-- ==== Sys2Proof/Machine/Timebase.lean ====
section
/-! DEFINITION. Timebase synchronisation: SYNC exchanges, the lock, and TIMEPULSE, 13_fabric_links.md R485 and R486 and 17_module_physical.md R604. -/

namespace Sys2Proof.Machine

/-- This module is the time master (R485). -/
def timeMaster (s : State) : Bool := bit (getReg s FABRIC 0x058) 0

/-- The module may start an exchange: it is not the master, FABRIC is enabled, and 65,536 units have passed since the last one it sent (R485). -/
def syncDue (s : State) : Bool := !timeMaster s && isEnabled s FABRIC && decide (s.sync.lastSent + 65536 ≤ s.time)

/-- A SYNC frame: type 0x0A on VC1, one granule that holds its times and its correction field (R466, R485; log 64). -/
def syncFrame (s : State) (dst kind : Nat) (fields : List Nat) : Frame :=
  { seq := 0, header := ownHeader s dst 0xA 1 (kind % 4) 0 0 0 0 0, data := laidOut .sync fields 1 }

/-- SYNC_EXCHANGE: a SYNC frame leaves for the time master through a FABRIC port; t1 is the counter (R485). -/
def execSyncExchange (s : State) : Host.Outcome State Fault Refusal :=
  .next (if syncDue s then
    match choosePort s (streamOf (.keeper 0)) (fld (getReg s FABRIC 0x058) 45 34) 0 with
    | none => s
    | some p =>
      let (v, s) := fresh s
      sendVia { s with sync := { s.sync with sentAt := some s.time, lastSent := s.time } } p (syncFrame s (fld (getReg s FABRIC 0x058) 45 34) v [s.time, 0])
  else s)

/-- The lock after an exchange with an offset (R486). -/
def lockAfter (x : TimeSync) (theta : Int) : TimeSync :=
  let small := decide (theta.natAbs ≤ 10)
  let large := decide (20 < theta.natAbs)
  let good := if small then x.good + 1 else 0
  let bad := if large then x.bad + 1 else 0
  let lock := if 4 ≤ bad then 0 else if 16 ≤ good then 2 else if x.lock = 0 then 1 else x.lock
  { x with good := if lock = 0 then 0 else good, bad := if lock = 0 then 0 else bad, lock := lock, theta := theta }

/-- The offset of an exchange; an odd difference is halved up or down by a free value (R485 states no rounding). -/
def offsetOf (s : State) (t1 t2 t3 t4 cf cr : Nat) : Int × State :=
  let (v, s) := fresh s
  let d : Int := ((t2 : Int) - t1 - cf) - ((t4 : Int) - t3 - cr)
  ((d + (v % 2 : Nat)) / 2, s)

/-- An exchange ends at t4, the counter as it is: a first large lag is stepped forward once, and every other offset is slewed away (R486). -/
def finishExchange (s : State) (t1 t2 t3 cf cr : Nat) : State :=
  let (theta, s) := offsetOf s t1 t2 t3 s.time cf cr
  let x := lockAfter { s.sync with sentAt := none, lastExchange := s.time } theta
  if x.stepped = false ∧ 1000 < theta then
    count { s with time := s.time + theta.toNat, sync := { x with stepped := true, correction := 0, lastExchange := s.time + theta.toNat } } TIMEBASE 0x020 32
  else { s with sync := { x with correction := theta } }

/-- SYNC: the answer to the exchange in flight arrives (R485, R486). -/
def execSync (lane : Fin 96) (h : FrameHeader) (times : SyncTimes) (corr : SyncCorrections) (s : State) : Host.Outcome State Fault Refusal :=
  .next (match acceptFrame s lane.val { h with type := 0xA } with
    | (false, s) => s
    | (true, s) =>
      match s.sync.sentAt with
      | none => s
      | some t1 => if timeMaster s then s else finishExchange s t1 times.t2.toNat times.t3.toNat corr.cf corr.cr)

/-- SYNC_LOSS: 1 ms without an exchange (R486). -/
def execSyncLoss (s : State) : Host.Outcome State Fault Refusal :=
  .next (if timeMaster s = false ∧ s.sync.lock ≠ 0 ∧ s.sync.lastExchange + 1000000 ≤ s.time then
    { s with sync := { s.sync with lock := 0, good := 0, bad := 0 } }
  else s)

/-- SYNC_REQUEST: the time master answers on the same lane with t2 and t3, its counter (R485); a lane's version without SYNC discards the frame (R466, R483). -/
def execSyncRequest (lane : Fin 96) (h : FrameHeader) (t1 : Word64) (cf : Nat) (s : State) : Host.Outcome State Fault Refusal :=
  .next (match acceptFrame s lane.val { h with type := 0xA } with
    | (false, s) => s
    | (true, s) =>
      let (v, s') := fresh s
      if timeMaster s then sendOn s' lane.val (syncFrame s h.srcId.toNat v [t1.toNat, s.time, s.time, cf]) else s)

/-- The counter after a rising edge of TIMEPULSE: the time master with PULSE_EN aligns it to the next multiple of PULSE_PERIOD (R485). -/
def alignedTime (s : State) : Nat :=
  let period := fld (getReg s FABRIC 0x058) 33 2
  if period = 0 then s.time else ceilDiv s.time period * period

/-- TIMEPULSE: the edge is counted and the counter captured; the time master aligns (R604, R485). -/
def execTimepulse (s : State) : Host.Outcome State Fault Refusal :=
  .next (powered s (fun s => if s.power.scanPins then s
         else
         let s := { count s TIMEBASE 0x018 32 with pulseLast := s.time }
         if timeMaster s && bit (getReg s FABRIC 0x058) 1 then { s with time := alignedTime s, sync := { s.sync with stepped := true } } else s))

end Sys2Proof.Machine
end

◆ Task goal ◆
All of the data above needs to be written out again, exactly.

◆ Answer to this task ◆
-- ==== Sys2Proof/Machine/Timebase.lean ====
section
/-! DEFINITION. Timebase synchronisation: SYNC exchanges, the lock, and TIMEPULSE, 13_fabric_links.md R485 and R486 and 17_module_physical.md R604. -/

namespace Sys2Proof.Machine

/-- This module is the time master (R485). -/
def timeMaster (s : State) : Bool := bit (getReg s FABRIC 0x058) 0

/-- The module may start an exchange: it is not the master, FABRIC is enabled, and 65,536 units have passed since the last one it sent (R485). -/
def syncDue (s : State) : Bool := !timeMaster s && isEnabled s FABRIC && decide (s.sync.lastSent + 65536 ≤ s.time)

/-- A SYNC frame: type 0x0A on VC1, one granule that holds its times and its correction field (R466, R485; log 64). -/
def syncFrame (s : State) (dst kind : Nat) (fields : List Nat) : Frame :=
  { seq := 0, header := ownHeader s dst 0xA 1 (kind % 4) 0 0 0 0 0, data := laidOut .sync fields 1 }

/-- SYNC_EXCHANGE: a SYNC frame leaves for the time master through a FABRIC port; t1 is the counter (R485). -/
def execSyncExchange (s : State) : Host.Outcome State Fault Refusal :=
  .next (if syncDue s then
    match choosePort s (streamOf (.keeper 0)) (fld (getReg s FABRIC 0x058) 45 34) 0 with
    | none => s
    | some p =>
      let (v, s) := fresh s
      sendVia { s with sync := { s.sync with sentAt := some s.time, lastSent := s.time } } p (syncFrame s (fld (getReg s FABRIC 0x058) 45 34) v [s.time, 0])
  else s)

/-- The lock after an exchange with an offset (R486). -/
def lockAfter (x : TimeSync) (theta : Int) : TimeSync :=
  let small := decide (theta.natAbs ≤ 10)
  let large := decide (20 < theta.natAbs)
  let good := if small then x.good + 1 else 0
  let bad := if large then x.bad + 1 else 0
  let lock := if 4 ≤ bad then 0 else if 16 ≤ good then 2 else if x.lock = 0 then 1 else x.lock
  { x with good := if lock = 0 then 0 else good, bad := if lock = 0 then 0 else bad, lock := lock, theta := theta }

/-- The offset of an exchange; an odd difference is halved up or down by a free value (R485 states no rounding). -/
def offsetOf (s : State) (t1 t2 t3 t4 cf cr : Nat) : Int × State :=
  let (v, s) := fresh s
  let d : Int := ((t2 : Int) - t1 - cf) - ((t4 : Int) - t3 - cr)
  ((d + (v % 2 : Nat)) / 2, s)

/-- An exchange ends at t4, the counter as it is: a first large lag is stepped forward once, and every other offset is slewed away (R486). -/
def finishExchange (s : State) (t1 t2 t3 cf cr : Nat) : State :=
  let (theta, s) := offsetOf s t1 t2 t3 s.time cf cr
  let x := lockAfter { s.sync with sentAt := none, lastExchange := s.time } theta
  if x.stepped = false ∧ 1000 < theta then
    count { s with time := s.time + theta.toNat, sync := { x with stepped := true, correction := 0, lastExchange := s.time + theta.toNat } } TIMEBASE 0x020 32
  else { s with sync := { x with correction := theta } }

/-- SYNC: the answer to the exchange in flight arrives (R485, R486). -/
def execSync (lane : Fin 96) (h : FrameHeader) (times : SyncTimes) (corr : SyncCorrections) (s : State) : Host.Outcome State Fault Refusal :=
  .next (match acceptFrame s lane.val { h with type := 0xA } with
    | (false, s) => s
    | (true, s) =>
      match s.sync.sentAt with
      | none => s
      | some t1 => if timeMaster s then s else finishExchange s t1 times.t2.toNat times.t3.toNat corr.cf corr.cr)

/-- SYNC_LOSS: 1 ms without an exchange (R486). -/
def execSyncLoss (s : State) : Host.Outcome State Fault Refusal :=
  .next (if timeMaster s = false ∧ s.sync.lock ≠ 0 ∧ s.sync.lastExchange + 1000000 ≤ s.time then
    { s with sync := { s.sync with lock := 0, good := 0, bad := 0 } }
  else s)

/-- SYNC_REQUEST: the time master answers on the same lane with t2 and t3, its counter (R485); a lane's version without SYNC discards the frame (R466, R483). -/
def execSyncRequest (lane : Fin 96) (h : FrameHeader) (t1 : Word64) (cf : Nat) (s : State) : Host.Outcome State Fault Refusal :=
  .next (match acceptFrame s lane.val { h with type := 0xA } with
    | (false, s) => s
    | (true, s) =>
      let (v, s') := fresh s
      if timeMaster s then sendOn s' lane.val (syncFrame s h.srcId.toNat v [t1.toNat, s.time, s.time, cf]) else s)

/-- The counter after a rising edge of TIMEPULSE: the time master with PULSE_EN aligns it to the next multiple of PULSE_PERIOD (R485). -/
def alignedTime (s : State) : Nat :=
  let period := fld (getReg s FABRIC 0x058) 33 2
  if period = 0 then s.time else ceilDiv s.time period * period

/-- TIMEPULSE: the edge is counted and the counter captured; the time master aligns (R604, R485). -/
def execTimepulse (s : State) : Host.Outcome State Fault Refusal :=
  .next (powered s (fun s => if s.power.scanPins then s
         else
         let s := { count s TIMEBASE 0x018 32 with pulseLast := s.time }
         if timeMaster s && bit (getReg s FABRIC 0x058) 1 then { s with time := alignedTime s, sync := { s.sync with stepped := true } } else s))

end Sys2Proof.Machine
end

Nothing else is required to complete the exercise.